**How to complete this task:**
For the data below, give again exactly the lines from the one containing "def Desc.outcap (d" through the one containing "def descBad (off", both ends included, and no others.

[Saved entries]
◆ ◆ ◆
-- ==== Sys2Proof/Syntax.lean ====
section
/-! DEFINITION. The commands of the block: one constructor of Instr for every row of the opcode table (R57 for the
commands of the host, R184 to R194 for tile instructions, and the chapters' own events), with their operands. -/
namespace Sys2Proof

/-- A command message (R43, R44) with, in bulk, the data of its BULK frames in offset order (R40). -/
structure Msg where
  /-- arrival port: 0 A, 1 B (R36) -/
  port : Nat := 0
  major : Nat := 3
  minor : Nat := 0
  opcode : Nat := 0
  ctx : Nat := 0
  /-- header bits [31:12] of offset 0x04, bit 0 being bit 12 (R44) -/
  flags : Nat := 0
  seq : Nat := 0
  /-- the payload length field (R46) -/
  plen : Nat := 0
  /-- admission class: 0 NONE, 1 BOUNDED, 2 ELASTIC -/
  cls : Nat := 0
  partition : Nat := 0xFF
  /-- bytes 0x12 and 0x13 -/
  reserved : Nat := 0
  deadline : Nat := 0
  param : Nat := 0
  payload : List Byte := []
  bulk : List Byte := []
  deriving DecidableEq, Repr

/-- A fabric packet: the header of R406 and its data. -/
structure Pkt where
  dst : Nat := 0
  src : Nat := 0
  via : Nat := 0
  kind : Nat := 0
  phase : Nat := 0
  dateline : Bool := false
  alt : Bool := false
  resent : Bool := false
  pseq : Nat := 0
  tag : Nat := 0
  hops : Nat := 0
  part : Nat := 0
  addr : Nat := 0
  len : Nat := 0
  status : Nat := 0
  cause : Nat := 0
  data : List Byte := []
  deriving DecidableEq, Repr

/-- An access arriving at a Tidepool through network ingress (R226): a write of data, a read request of len bytes, or a
read reply of data. -/
inductive IngressKind where
  | write | read | reply
  deriving DecidableEq, Repr

structure Ingress where
  kind : IngressKind
  cove : Nat
  addr : Nat
  len : Nat := 0
  data : List Byte := []
  deriving DecidableEq, Repr

/-- An access served by a memory controller (R352): 64-byte units of local HBM addresses, the partition whose key is in
force, and what the check bits of each unit read are found to say. -/
structure HbmAccess where
  write : Bool
  part : Nat
  addr : Nat
  len : Nat := 0
  data : List Byte := []
  /-- offsets of units of the access found correctable (R357) -/
  corrected : List Nat := []
  /-- offsets of units of the access found uncorrectable (R358) -/
  uncorrectable : List Nat := []
  deriving DecidableEq, Repr
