-- ==== Sys2Proof/Machine/Dma.lean ====
section
/-! DEFINITION. The Bay DMA engines: descriptors, their checks, COPY and GATHER with compression, expansion, validation and
the cache, local and remote transfers, and completion (R211, R212, R217, R238, R365 to R384). -/
namespace Sys2Proof.Machine

/-! ### Fields (R371) -/

def Desc.op (d : Desc) : Nat := leAt d.raw 0 1
def Desc.flags (d : Desc) : Nat := leAt d.raw 1 1
def Desc.cached (d : Desc) : Bool := tbit d.flags 0
def Desc.validates (d : Desc) : Bool := tbit d.flags 1
def Desc.compresses (d : Desc) : Bool := tbit d.flags 2
def Desc.expands (d : Desc) : Bool := tbit d.flags 3
def Desc.builds (d : Desc) : Bool := tbit d.flags 4
def Desc.fenced (d : Desc) : Bool := tbit d.flags 5
def Desc.table (d : Desc) : Nat := leAt d.raw 3 1
def Desc.len (d : Desc) : Nat := leAt d.raw 4 4
def Desc.src (d : Desc) : Nat := leAt d.raw 8 8
def Desc.dst (d : Desc) : Nat := leAt d.raw 0x10 8
def Desc.n1 (d : Desc) : Nat := leAt d.raw 0x18 2
def Desc.n2 (d : Desc) : Nat := leAt d.raw 0x1A 2
def Desc.stride (d : Desc) (off : Nat) : Int := sx 32 (leAt d.raw off 4)
def Desc.vdesc (d : Desc) : Nat := leAt d.raw 0x2C 4
def Desc.outcap (d : Desc) : Nat := leAt d.raw 0x30 4
def Desc.fromCmd (d : Desc) : Bool := match d.origin with | .cmd _ _ _ => true | _ => false

/-- How a descriptor ends: status, and for ST_BAD_PARAM, ST_LENGTH and ST_NO_CREDIT the offset of its failing field, else
the detail; and PROGRESS. -/
abbrev DescOut := Nat × Nat × Nat
/-- A PROGRESS that no rule gives: open, replaced by a free value at completion (log entry 3). -/
def openProg : Nat := 2 ^ 40
def descBad (off : Nat) (prog : Nat := 0) : DescOut := (stBADPARAM, off, prog)
/-- A status met while judging a range, at the field that names the range. -/
def descSt (s : Nat × Nat) (off : Nat) : DescOut := if s.1 = stBADPARAM then descBad off else (s.1, s.2, 0)

/-- An address displaced by strides, modulo 2^64. -/
def shiftAddr (a : Nat) (x : Int) : Nat := ((a : Int) + x).toNat % 2 ^ 64 + (if (a : Int) + x < 0 then 2 ^ 63 else 0)
/-- The runs of a COPY as (source, destination, length), in logical order (R373). -/
def Desc.copyRuns (d : Desc) : List (Nat × Nat × Nat) :=
  (List.range d.n2).flatMap fun j => (List.range d.n1).map fun i =>
    (shiftAddr d.src (((i : Nat) : Int) * d.stride 0x1C + ((j : Nat) : Int) * d.stride 0x24),
     shiftAddr d.dst (((i : Nat) : Int) * d.stride 0x20 + ((j : Nat) : Int) * d.stride 0x28), d.len)
/-- Fields common to every descriptor (R371, R372): the offset of the first that is wrong. -/
def Desc.fieldFault (d : Desc) : Option Nat :=
  let f := d.flags
  if !List.contains [0x01, 0x02, 0x10, 0x11, 0x12, 0x13, 0x14, 0x18, 0x19, 0x1A, 0x1B, 0x1C] d.op then some 0
  else if f / 64 != 0 || (d.compresses && d.expands) || (d.builds && !d.compresses) || (0x10 ≤ d.op && f % 32 != 0) then some 1
  else if leAt d.raw 2 1 / 16 != 0 then some 2
  else if d.table / 64 != 0 || (!d.compresses && d.table != 0) then some 3
  else if leAt d.raw 0x2C 4 / 2 ^ 22 != 0 then some 0x2C
  else if leAt d.raw 0x34 4 != 0 then some 0x34
  else none

/-! ### The queue discipline (R365) -/

def Bay.running (y : Bay) : Nat := (y.descs.filter fun d => d.running).length
/-- The descriptor of a queue that starts next: its first unstarted one, once FENCE lets it. -/
def Bay.nextOf (y : Bay) (q : Nat) : Option Desc :=
  let l := y.descs.filter fun d => d.queue == q
  match l.find? fun d => !d.running with
  | none => none
  | some d => if d.fenced && (l.any fun e => e.serial < d.serial) then none else some d
/-- The queue that the engine grants its next free place to (R365). -/
def Bay.grantQueue (y : Bay) : Option Nat :=
  ((List.range 17).map fun i => (y.lastQueue + 1 + i) % 17).find? fun q => (y.nextOf q).isSome
/-- Does a spill copy of one of the Bay's Coves go first? -/
def Blk.spillFirst (b : Blk) (y : Nat) : Bool :=
  (List.range 16).any fun i => let c := 16 * y + i
    !(b.cove c).spill.copying && b.spillCanCopy c
/-- The descriptor that starts when queue q of a Bay is granted a place. -/
def Blk.startable (b : Blk) (y q : Nat) : Option Desc :=
  let x := b.bay y
  if 8 ≤ x.running || b.spillFirst y || x.grantQueue != some q || x.sparing.isSome then none else x.nextOf q
def Blk.setDesc (b : Blk) (y : Nat) (d : Desc) : Blk :=
  let x := b.bay y
  b.setBay y { x with descs := x.descs.map fun e => if e.serial = d.serial then d else e }
def Blk.descOf (b : Blk) (y serial : Nat) : Option Desc := (b.bay y).descs.find? fun d => d.serial == serial
/-- A descriptor has ended its work. -/
def Blk.descEnd (b : Blk) (y : Nat) (d : Desc) (o : DescOut) : Blk := b.setDesc y { d with running := true, out := some o }

/-- Does a global range overlap an input range of an open span (R158)? -/
def Blk.spanInput (b : Blk) (a n : Nat) : Bool :=
  b.isLocal a && b.spans.any fun p => p.2.opened && p.2.inputs.any fun q => meets (gLocal a) n q.1 q.2

/-! ### HBM faults met by an access (R358) -/

/-- An uncorrectable unit was read: MC_ECC_UE, MC_LAST_UE and a CONTAINED error record with the status given. -/
def Blk.hbmUe (b : Blk) (u part ctx seq : Nat) : Blk :=
  let a := 64 * u
  let k := b.stackOf a
  let l := b.pcBankRow a
  let b1 := (b.setStack k { b.stack k with lastUe := a }).count (cfgMC k + 0x10) 1
  b1.addError { cls := 1, kind := 4, code := 0x11, proposal := 3, path := k + l.1 * 16 + l.2.1 * 512 + l.2.2 * 2 ^ 14 + 0xFF * 2 ^ 32, addr := a, part := part,
                status := stHWERROR, ctx := ctx, seq := seq }
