-- ==== Sys2Proof/Machine/Kv.lean ====
section
/-! DEFINITION. The paged key-value cache: sequence descriptors, page directories, frames, rings, and the operations KV_APPEND,
KV_GATHER, KV_FOLD, KV_COMMIT and KV_SHARE (R264 to R293). -/
namespace Sys2Proof.Machine

/-! ### The sequence descriptor (R266, R267) -/

/-- A sequence descriptor's fields (R266). -/
structure KvSeq where
  addr : Nat
  len : Nat
  tent : Nat
  epoch : Nat
  prev : Nat
  active : Nat
  policy : Nat
  decay : Nat
  pfmt : Nat
  n : Nat
  top : Nat
  sink : Nat
  recent : Nat
  layers : Nat
  heads : Nat
  capp : Nat
  budget : Nat
  dirA : Nat
  dirB : Nat
  shadow : Nat
  frames : Nat
  release : Nat
  pool : Nat
  remote : Nat
  deriving DecidableEq, Repr

def kvSeqOf (a : Nat) (v : List Byte) : KvSeq :=
  let w1 := leAt v 4 4
  let w2 := leAt v 8 4
  { addr := a, len := fld (leAt v 0 4) 22 0, tent := fld w1 22 0, epoch := fld w1 26 23, prev := fld w1 30 27,
    active := fld w2 0 0, policy := fld w2 1 1, decay := fld w2 5 2, pfmt := fld w2 7 6, n := fld w2 9 8 + 1, top := fld w2 11 10,
    sink := fld w2 15 12, recent := fld w2 21 16, layers := leAt v 0xC 1, heads := leAt v 0xD 1 % 128, capp := leAt v 0x10 4,
    budget := leAt v 0x14 4, dirA := leAt v 0x18 8, dirB := leAt v 0x20 8, shadow := leAt v 0x28 8, frames := leAt v 0x30 8,
    release := leAt v 0x38 8, pool := leAt v 0x40 8, remote := leAt v 0x48 8 }
/-- Reserved fields zero and every field within its range (R266, R267, R291). -/
def KvSeq.ok (s : KvSeq) (v : List Byte) : Bool :=
  fld (leAt v 0 4) 31 23 == 0 && !tbit (leAt v 4 4) 31 && fld (leAt v 8 4) 31 22 == 0 && leAt v 0xD 1 < 128 && leAt v 0xE 2 == 0 &&
  leAt v 0x50 48 == 0 && s.len + s.tent ≤ 4194304 && s.prev ≤ 8 && s.pfmt != 3 && s.top != 0 && s.recent != 0 && s.layers != 0 &&
  s.heads != 0 && s.capp != 0 && s.capp ≤ 262144 && s.sink + s.recent + 1 ≤ s.budget && s.budget ≤ s.capp &&
  s.dirA % 8 == 0 && s.dirB % 8 == 0 && s.shadow % 16 == 0 && s.remote % 8 == 0
def KvSeq.segs (s : KvSeq) : Nat := s.layers * s.heads
/-- The state word (R266). -/
def KvSeq.stateWord (s : KvSeq) : Nat := s.len + (s.tent + s.epoch * 2 ^ 23 + s.prev * 2 ^ 27) * 2 ^ 32
def KvSeq.dir (s : KvSeq) : Nat := if s.active = 1 then s.dirB else s.dirA

/-- A ring's indexes and size (R271). -/
structure KvRing where
  addr : Nat
  head : Nat
  tail : Nat
  cap : Nat
  deriving DecidableEq, Repr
◆ ◆ ◆
**Result:**
def Desc.outcap (d : Desc) : Nat := leAt d.raw 0x30 4
def Desc.fromCmd (d : Desc) : Bool := match d.origin with | .cmd _ _ _ => true | _ => false

/-- How a descriptor ends: status, and for ST_BAD_PARAM, ST_LENGTH and ST_NO_CREDIT the offset of its failing field, else
the detail; and PROGRESS. -/
abbrev DescOut := Nat × Nat × Nat
/-- A PROGRESS that no rule gives: open, replaced by a free value at completion (log entry 3). -/
def openProg : Nat := 2 ^ 40
def descBad (off : Nat) (prog : Nat := 0) : DescOut := (stBADPARAM, off, prog)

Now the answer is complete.